Created on 30 Jun 2016  路  4Comments  路  Source: elixir-ecto/ecto

There was previous discussion on adding the UPSERT feature to Ecto in issue #652 and PR #746 by @gjaldon. I'm not sure if this the best place to revisit the topic, but I figured I'd open this issue to leave my notes and start a discussion. I can move this to the mailing list if it's more appropriate there.

Adapters

UPSERT is handled differently (or not at all) by different databases. The PostgreSQL wiki has a brief overview of how UPSERTs are handled in other systems.

PostgreSQL

The ON CONFLICT syntax was added in 9.5+. It doesn't look like there is an easy way to emulate this behavior pre 9.5, so possibly raise an error if not available.

There are two options when a unique constraint is violated: DO NOTHING or DO UPDATE.

INSERT INTO table_name ( column_name [, ...] ) VALUES ( values [, ...] )

  ON CONFLICT [ conflict_target ] DO NOTHING

-- or

  ON CONFLICT conflict_target DO UPDATE SET ...

Conflict Target

PostgreSQL requires the conflict_target be set when performing an update. The conflict_target is used to determine which unique constraint to check when identifying a potential row to update. In addition to checking for columns that belong to a unique index, it also allows index expressions and predicates.

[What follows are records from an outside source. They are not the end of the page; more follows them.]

/-- The ledger's partition: the always-on domain commits the oldest entry of the buffer, Amind all of them in order, and the end of a second
clears Amind's counts and records what it dropped. At 524288 entries the oldest 1024 are erased first. An entry is stored with its check,
and one whose check fails is read with severity 0xFF and no data.

Ledger readers: a reader begins at its start sequence, or at the oldest retained entry with GAP where that was erased; a read returns the
committed entries of its classes in order, at most as many as asked for, and moves the reader past the last of them, or past every committed
entry where it returns fewer (the latter is the model's, log entry 174).

COMPLETION: where the conditions that its clauses put on the state and the operands hold, exec answers a next state with the effect stated
for LEDGER_AMIND_COMMIT, LEDGER_AON_COMMIT, LEDGER_RATE_SECOND_END, LEDGER_READ, LEDGER_READER_CREATE. -/
def Obligations.LedgerAndReaders : Prop :=
  ((∀ (s : State) (e : LedgerEntry) (r : List LedgerEntry), s.mgmt.ledger.buffer = e :: r → s.supply.porHeld = false →
    s.mgmt.ledger.aonDropped = [] →
      Does .ledgerAonCommit s { s with mgmt := { s.mgmt with ledger := { s.mgmt.ledger with
        buffer := r, aonDropped := []
        stored := (if 524288 ≤ s.mgmt.ledger.stored.length then s.mgmt.ledger.stored.drop 1024 else s.mgmt.ledger.stored)
          ++ [{ e with check := crc32 e.body }] } } })
  ∧ (∀ e : LedgerEntry, crc32 e.body ≠ e.check → e.bytes.getD 31 0 = 0xFF ∧ (e.bytes.drop 36).take 24 = List.replicate 24 0)
  ∧ (∀ e : LedgerEntry, { e with check := crc32 e.body }.bytes = e.body ++ leBytes 4 (crc32 e.body).toNat)
  ∧ (∀ s : State, (s.aon.mode = .run ∨ s.aon.mode = .part ∨ s.aon.mode = .safe) → s.supply.holdup = false →
      s.mgmt.ledger.aonDropped = [] →
      s.mgmt.ledger.stored.length + s.mgmt.ledger.buffer.length ≤ 524288 →
      Does .ledgerAmindCommit s { s with mgmt := { s.mgmt with ledger := { s.mgmt.ledger with
        buffer := [], aonDropped := [], stored := s.mgmt.ledger.stored ++ s.mgmt.ledger.buffer.map (fun e => { e with check := crc32 e.body }) } } })
  ∧ (∀ s : State, (s.aon.mode = .run ∨ s.aon.mode = .part ∨ s.aon.mode = .safe) → s.supply.holdup = false →
      (s.mgmt.ledger.dropped = [] → Does .ledgerRateSecondEnd s { s with mgmt := { s.mgmt with ledger := { s.mgmt.ledger with
        rate := [], dropped := [] } } })
      ∧ (∀ code n, s.mgmt.ledger.dropped = [(code, n)] → Does .ledgerRateSecondEnd s
        (State.log { s with mgmt := { s.mgmt with ledger := { s.mgmt.ledger with rate := [], dropped := [] } } } .ledgerDropped
          (leBytes 2 code ++ leBytes 4 n.toNat)))))
  ∧ ((∀ (rq : Request) (s u : State) (n : Nat), u = s.heard rq → s.takes specLedgerReaderCreate rq (fun p => p.length = 16 && u32At p 4 = 0) false →
    rq.route = .stall 0 → u.firstFree 0x0C 16 = some n → u.roomFor 0x0C 0 0 false 1 0 = true →
      ∃ t, Replies (.ledgerReaderCreate rq) rq s t { handle := some (mkHandle 0x0C 0 (u.genOf 0x0C n) n) }
        ∧ Tab.get t.mgmt.readers n {} = {
            mask := BitVec.ofNat 32 (u32At rq.payload 0)
            next := BitVec.ofNat 64 (max (u64At rq.payload 8) u.mgmt.ledger.oldest)
            gap := decide (u64At rq.payload 8 < u.mgmt.ledger.oldest) && u64At rq.payload 8 ≠ 0, session := none }
        ∧ (t.hLive 0x0C n).isSome = true ∧ t = { u with mgmt := { u.mgmt with handles := t.mgmt.handles, readers := t.mgmt.readers } })
  ∧ (∀ (rq : Request) (s u : State) (r : Reader) (es all : List LedgerEntry), u = s.heard rq →
      s.takes specLedgerRead rq (fun p => p.length = 4 && u16At p 2 = 0 && 1 ≤ u16At p 0 && u16At p 0 ≤ (if rq.route.udpSide then 21 else 31))
        false →
      rq.route = .stall 0 → r = Tab.get u.mgmt.readers (hIndex rq.handle) {} → r.session = none →
      u.mgmt.ledger.oldest ≤ r.next.toNat →
      es = (u.mgmt.ledger.stored.filter (fun e => decide (r.next.toNat ≤ e.seq.toNat) && r.mask.getLsbD (e.event.toNat / 256))).take
        (u16At rq.payload 0) →
      all = u.mgmt.ledger.stored.filter (fun e => decide (r.next.toNat ≤ e.seq.toNat)) →
      Replies (.ledgerRead rq) rq s
        { u with mgmt := { u.mgmt with readers := Tab.put u.mgmt.readers (hIndex rq.handle) { r with
            gap := false
            next := match (if es.length < u16At rq.payload 0 then all.getLast? else es.getLast?) with
              | some e => e.seq + 1 | none => r.next } } }
        { payload := leBytes 2 es.length ++ leBytes 2 (if r.gap then 1 else 0) ++ (es.map LedgerEntry.bytes).flatten }))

It seems that the simple case for an upsert would be to specify a list of columns to check, but there will also be times where you may need to specify an index expression or predicate as well.

conflict_target: [:col_a, :col_b]
conflict_target: "(lower(col_a), col_b) WHERE col_c = false"

Conflict Action

Once a candidate row is found on conflict, it can either be ignored or updated. The update statement seems to allow for arbitrary fields to be modified, but it might be safe to assume we can just update the columns with the supplied values. The new values are available in the EXCLUDED table.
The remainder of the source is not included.